Exercise details: Starting at the line below holding "lo := coefLo (s.seq c i)" and stopping at the line holding "(s.store (tupleCells c", print every line exactly, both ends included, and leave the rest out.

==== Records for this exercise

-- ==== Sys2Proof/Machine/RunLength.lean ====
section
/-! DEFINITION. The Run-Length Encoder (42_rle_encode.md) and the Run-Length Decoder (43_rle_decode.md). -/

namespace Sys2Proof.Machine
open Sys2Proof

/-- The run decomposition Runs(S) of a coefficient list (42_rle_encode.md R140). -/
def runs : List Coef → List (Coef × Nat)
  | [] => []
  | v :: vs =>
    match runs vs with
    | [] => [(v, 1)]
    | (u, r) :: rest => if v = u then (u, r + 1) :: rest else (v, 1) :: (u, r) :: rest

/-- The bytes of the tuples (code, run) stored at TUP[c][k], TUP[c][k + 1], and so on (20_memory.md R70). -/
def tupleCells (c : Chan) (k : Nat) : List (Nat × Nat) → List Host.Cell
  | [] => []
  | (code, run) :: ts =>
    leCells (tupAddr c k) 2 code ++ (leCells (tupAddr c k + 2) 2 run ++ tupleCells c (k + 1) ts)

/-- The check phase of RLE_ENCODE c: the least i in 1..<n whose value has no code raises
LOOKUP_MISS(i, lo(value), hi(value)) (R141, 60_exceptions.md R203). -/
def encodeCheck (c : Chan) (n : Nat) (s : State) : Option CmdError :=
  match (List.range' 1 (n - 1)).find? fun i => (s.fwd c (s.seq c i)).isNone with
  | some i =>
    some
      { cause := .lookupMiss
        ch := Chan.field c
        pos := BitVec.ofNat 16 i
        lo := coefLo (s.seq c i)
        hi := coefHi s.params (s.seq c i) }
  | none => none

/-- The tuples of RLE_ENCODE c: (FWD(c, v), r) for each run (v, r) of the AC sequence (R141). The check phase has
found a code for each value. -/
def encodeTuples (c : Chan) (n : Nat) (s : State) : List (Nat × Nat) :=
  (runs (s.acSeq c n)).map fun vr => ((s.fwd c vr.1).getD 0, vr.2)

/-- The commit phase of RLE_ENCODE c (R141). -/
def commitEncode (c : Chan) (n : Nat) (s : State) : State :=
  (s.store (tupleCells c 0 (encodeTuples c n s))).setHead c
    { s.head c with dc := s.seq c 0, tlen := BitVec.ofNat 16 (encodeTuples c n s).length }

/-- RLE_ENCODE (R141). -/
def execRleEncode (ch : BitVec 2) (tag : Half) (s : State) : Host.Outcome State Fault Refusal :=
  .next (complete tag (withChannel ch s fun c => withLen ch s fun n =>
    withCheck s (encodeCheck c n s) (commitEncode c n s)))

/-- The exact sum of the runs of channel c's tuples (43_rle_decode.md R150). -/
def totalRun (c : Chan) (s : State) : Nat :=
  ((List.range (s.head c).tlen.toNat).map fun k => (s.tupRun c k).toNat).sum

/-- The check phase of RLE_DECODE c (43_rle_decode.md R150): the least tuple whose code is ≥ NDIST[c] raises
LOOKUP_MISS(k, code, NDIST[c]); then a sum of runs other than n - 1 raises LENGTH_MISMATCH(TLEN[c], sum, n - 1). -/
def decodeCheck (c : Chan) (n : Nat) (s : State) : Option CmdError :=
  match (List.range (s.head c).tlen.toNat).find? fun k => decide ((s.head c).ndist.toNat ≤ (s.tupCode c k).toNat) with
  | some k =>
    some
      { cause := .lookupMiss
        ch := Chan.field c
        pos := BitVec.ofNat 16 k
        lo := (s.tupCode c k).setWidth 32
        hi := (s.head c).ndist.setWidth 32 }
  | none =>
    if totalRun c s = n - 1 then none
    else some
      { cause := .lengthMismatch
        ch := Chan.field c
        pos := (s.head c).tlen
        lo := BitVec.ofNat 32 (totalRun c s)
        hi := BitVec.ofNat 32 (n - 1) }

/-- The decoded lane: `[DC[c]]`, then for each tuple its run of copies of `INV[c][code]` (43_rle_decode.md R151). -/
def decodedLane (c : Chan) (s : State) : List Coef :=
  (s.head c).dc ::
    (List.range (s.head c).tlen.toNat).flatMap fun k =>
      List.replicate (s.tupRun c k).toNat (s.inv c (s.tupCode c k).toNat)

/-- The bytes RLE_DECODE stores: lane c of BLK_OUT from pixel 0 on (43_rle_decode.md R150). -/
def decodeCells (c : Chan) (s : State) : List Host.Cell :=
  coefCells s.params (blkOutAddr s.params c) (decodedLane c s)

/-- The commit phase of RLE_DECODE c (43_rle_decode.md R150). -/
def commitDecode (c : Chan) (s : State) : State := s.store (decodeCells c s)

/-- RLE_DECODE (43_rle_decode.md R150). -/
def execRleDecode (ch : BitVec 2) (tag : Half) (s : State) : Host.Outcome State Fault Refusal :=
  .next (complete tag (withChannel ch s fun c => withLen ch s fun n =>
    withCheck s (decodeCheck c n s) (commitDecode c s)))

end Sys2Proof.Machine
end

========

Task answer:
        lo := coefLo (s.seq c i)
        hi := coefHi s.params (s.seq c i) }
  | none => none

/-- The tuples of RLE_ENCODE c: (FWD(c, v), r) for each run (v, r) of the AC sequence (R141). The check phase has
found a code for each value. -/
def encodeTuples (c : Chan) (n : Nat) (s : State) : List (Nat × Nat) :=
  (runs (s.acSeq c n)).map fun vr => ((s.fwd c vr.1).getD 0, vr.2)

/-- The commit phase of RLE_ENCODE c (R141). -/
def commitEncode (c : Chan) (n : Nat) (s : State) : State :=
  (s.store (tupleCells c 0 (encodeTuples c n s))).setHead c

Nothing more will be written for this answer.